GIVEN INFORMATION: Begin

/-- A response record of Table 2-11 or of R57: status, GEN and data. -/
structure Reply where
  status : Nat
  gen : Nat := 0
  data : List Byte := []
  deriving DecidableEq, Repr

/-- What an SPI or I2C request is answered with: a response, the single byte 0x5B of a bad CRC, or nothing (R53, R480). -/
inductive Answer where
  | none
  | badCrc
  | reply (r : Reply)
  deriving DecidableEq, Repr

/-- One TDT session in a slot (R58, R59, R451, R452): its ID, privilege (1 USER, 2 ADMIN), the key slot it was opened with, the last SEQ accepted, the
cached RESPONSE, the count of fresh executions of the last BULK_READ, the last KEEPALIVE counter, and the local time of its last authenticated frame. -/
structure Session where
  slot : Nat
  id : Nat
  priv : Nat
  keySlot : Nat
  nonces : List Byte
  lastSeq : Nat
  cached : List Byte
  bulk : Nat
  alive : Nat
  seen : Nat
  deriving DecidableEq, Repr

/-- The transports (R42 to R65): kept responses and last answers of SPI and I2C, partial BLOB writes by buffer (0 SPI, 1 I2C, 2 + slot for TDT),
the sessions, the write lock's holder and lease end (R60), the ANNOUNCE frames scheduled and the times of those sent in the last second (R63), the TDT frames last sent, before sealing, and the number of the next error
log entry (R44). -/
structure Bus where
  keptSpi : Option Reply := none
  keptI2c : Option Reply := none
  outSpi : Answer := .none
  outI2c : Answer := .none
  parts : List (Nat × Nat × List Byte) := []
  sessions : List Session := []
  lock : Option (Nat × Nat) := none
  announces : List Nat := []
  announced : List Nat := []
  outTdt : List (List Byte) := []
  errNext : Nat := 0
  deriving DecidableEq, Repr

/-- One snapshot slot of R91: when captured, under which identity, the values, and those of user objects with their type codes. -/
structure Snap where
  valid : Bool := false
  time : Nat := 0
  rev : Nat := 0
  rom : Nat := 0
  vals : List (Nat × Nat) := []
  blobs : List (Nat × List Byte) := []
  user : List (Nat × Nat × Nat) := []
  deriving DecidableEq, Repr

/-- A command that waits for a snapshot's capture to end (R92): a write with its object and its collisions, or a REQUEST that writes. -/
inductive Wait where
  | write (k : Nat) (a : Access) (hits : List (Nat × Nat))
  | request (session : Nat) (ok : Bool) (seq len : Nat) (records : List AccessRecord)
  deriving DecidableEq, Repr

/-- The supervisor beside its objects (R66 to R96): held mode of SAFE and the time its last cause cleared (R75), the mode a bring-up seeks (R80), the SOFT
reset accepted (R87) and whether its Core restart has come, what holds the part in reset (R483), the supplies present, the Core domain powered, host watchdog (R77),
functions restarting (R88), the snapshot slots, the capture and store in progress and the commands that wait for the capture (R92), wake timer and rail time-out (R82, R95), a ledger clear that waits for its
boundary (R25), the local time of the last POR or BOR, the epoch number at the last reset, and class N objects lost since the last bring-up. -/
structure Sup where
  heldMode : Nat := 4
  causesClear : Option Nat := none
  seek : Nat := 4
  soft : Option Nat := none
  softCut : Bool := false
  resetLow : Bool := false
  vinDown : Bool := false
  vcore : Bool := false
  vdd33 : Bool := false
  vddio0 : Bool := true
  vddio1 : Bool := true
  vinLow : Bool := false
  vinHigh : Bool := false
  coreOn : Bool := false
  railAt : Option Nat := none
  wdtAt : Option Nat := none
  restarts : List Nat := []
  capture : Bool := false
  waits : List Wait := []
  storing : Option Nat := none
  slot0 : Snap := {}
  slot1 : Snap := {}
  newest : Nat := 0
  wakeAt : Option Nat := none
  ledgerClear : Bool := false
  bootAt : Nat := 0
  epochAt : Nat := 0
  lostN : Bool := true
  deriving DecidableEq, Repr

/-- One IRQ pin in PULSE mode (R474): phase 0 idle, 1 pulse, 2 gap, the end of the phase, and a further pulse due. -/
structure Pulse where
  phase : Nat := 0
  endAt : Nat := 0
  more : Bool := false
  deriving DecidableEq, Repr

GIVEN INFORMATION: End
GIVEN INFORMATION: Begin

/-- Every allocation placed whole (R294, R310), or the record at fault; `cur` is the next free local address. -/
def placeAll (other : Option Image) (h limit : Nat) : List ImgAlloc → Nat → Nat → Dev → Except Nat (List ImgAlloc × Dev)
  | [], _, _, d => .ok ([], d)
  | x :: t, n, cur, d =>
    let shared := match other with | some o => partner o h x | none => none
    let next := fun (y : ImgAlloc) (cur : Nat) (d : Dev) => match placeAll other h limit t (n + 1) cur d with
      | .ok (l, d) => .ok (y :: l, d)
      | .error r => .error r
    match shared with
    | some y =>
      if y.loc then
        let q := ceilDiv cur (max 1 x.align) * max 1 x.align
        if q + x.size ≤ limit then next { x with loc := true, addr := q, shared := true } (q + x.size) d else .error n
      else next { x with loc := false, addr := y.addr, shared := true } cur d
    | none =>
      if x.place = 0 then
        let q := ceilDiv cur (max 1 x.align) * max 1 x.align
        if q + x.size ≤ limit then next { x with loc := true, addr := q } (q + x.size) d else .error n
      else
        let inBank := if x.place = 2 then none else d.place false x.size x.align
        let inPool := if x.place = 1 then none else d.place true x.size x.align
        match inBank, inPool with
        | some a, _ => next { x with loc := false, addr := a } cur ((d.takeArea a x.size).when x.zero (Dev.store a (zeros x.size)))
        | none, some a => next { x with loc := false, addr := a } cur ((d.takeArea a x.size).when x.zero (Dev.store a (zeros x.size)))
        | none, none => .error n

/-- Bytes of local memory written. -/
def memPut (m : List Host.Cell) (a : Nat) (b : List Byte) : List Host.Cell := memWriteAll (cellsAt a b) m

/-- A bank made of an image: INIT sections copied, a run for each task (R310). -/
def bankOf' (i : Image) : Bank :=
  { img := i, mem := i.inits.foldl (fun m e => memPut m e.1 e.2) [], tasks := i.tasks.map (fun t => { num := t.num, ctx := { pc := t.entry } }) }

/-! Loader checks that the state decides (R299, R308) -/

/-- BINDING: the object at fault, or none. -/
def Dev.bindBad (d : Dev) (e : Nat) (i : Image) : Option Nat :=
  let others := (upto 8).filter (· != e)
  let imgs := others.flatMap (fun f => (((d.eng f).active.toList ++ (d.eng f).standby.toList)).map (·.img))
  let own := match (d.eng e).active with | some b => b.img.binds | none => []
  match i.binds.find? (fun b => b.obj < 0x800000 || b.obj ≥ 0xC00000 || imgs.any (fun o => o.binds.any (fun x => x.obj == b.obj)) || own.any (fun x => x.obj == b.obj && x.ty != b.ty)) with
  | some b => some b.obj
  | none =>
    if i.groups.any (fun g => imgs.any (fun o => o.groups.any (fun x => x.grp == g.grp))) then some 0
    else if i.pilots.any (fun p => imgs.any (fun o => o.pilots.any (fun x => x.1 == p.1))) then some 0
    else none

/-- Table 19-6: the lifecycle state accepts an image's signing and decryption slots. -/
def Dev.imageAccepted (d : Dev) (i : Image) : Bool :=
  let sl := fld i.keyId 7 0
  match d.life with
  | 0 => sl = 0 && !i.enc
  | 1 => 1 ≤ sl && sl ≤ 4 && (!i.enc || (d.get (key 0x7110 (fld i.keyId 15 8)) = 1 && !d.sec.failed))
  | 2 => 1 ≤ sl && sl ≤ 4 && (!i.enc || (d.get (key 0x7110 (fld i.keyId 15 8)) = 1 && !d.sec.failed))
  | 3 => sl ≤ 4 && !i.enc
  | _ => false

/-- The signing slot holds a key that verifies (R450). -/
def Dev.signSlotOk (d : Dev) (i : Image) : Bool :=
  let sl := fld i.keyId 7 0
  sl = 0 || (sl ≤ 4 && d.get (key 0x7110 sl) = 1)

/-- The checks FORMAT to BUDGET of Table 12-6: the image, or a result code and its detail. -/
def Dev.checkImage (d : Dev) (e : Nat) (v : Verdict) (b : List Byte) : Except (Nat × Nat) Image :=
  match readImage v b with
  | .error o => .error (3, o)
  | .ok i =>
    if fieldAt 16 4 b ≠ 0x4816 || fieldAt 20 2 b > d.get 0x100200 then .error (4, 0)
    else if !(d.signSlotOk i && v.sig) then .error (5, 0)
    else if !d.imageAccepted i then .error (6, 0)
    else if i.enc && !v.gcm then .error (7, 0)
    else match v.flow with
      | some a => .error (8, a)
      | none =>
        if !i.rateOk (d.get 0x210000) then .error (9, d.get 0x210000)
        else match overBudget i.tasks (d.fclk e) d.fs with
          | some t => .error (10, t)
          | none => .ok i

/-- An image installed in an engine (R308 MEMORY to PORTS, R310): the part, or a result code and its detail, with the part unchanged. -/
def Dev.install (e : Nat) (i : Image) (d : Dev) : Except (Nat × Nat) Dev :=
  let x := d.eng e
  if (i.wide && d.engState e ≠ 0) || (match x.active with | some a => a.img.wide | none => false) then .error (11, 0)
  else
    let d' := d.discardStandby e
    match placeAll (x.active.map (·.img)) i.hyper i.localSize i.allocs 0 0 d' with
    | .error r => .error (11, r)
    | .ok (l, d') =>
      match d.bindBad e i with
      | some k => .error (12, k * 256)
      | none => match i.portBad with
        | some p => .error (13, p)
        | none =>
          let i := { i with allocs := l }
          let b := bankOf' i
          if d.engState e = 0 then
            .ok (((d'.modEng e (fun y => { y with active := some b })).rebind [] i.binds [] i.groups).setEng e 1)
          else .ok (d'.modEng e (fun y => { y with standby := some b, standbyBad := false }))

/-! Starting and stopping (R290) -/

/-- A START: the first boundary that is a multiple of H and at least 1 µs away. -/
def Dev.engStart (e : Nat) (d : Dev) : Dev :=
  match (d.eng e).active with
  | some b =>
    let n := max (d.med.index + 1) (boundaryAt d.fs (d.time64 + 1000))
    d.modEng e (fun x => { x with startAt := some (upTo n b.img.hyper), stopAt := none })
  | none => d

GIVEN INFORMATION: End

▸ **TASK REQUIREMENTS**
Give the count of lines in the listing that hold the word "objects", and nothing else.

▸ **EXERCISE ANSWER**
3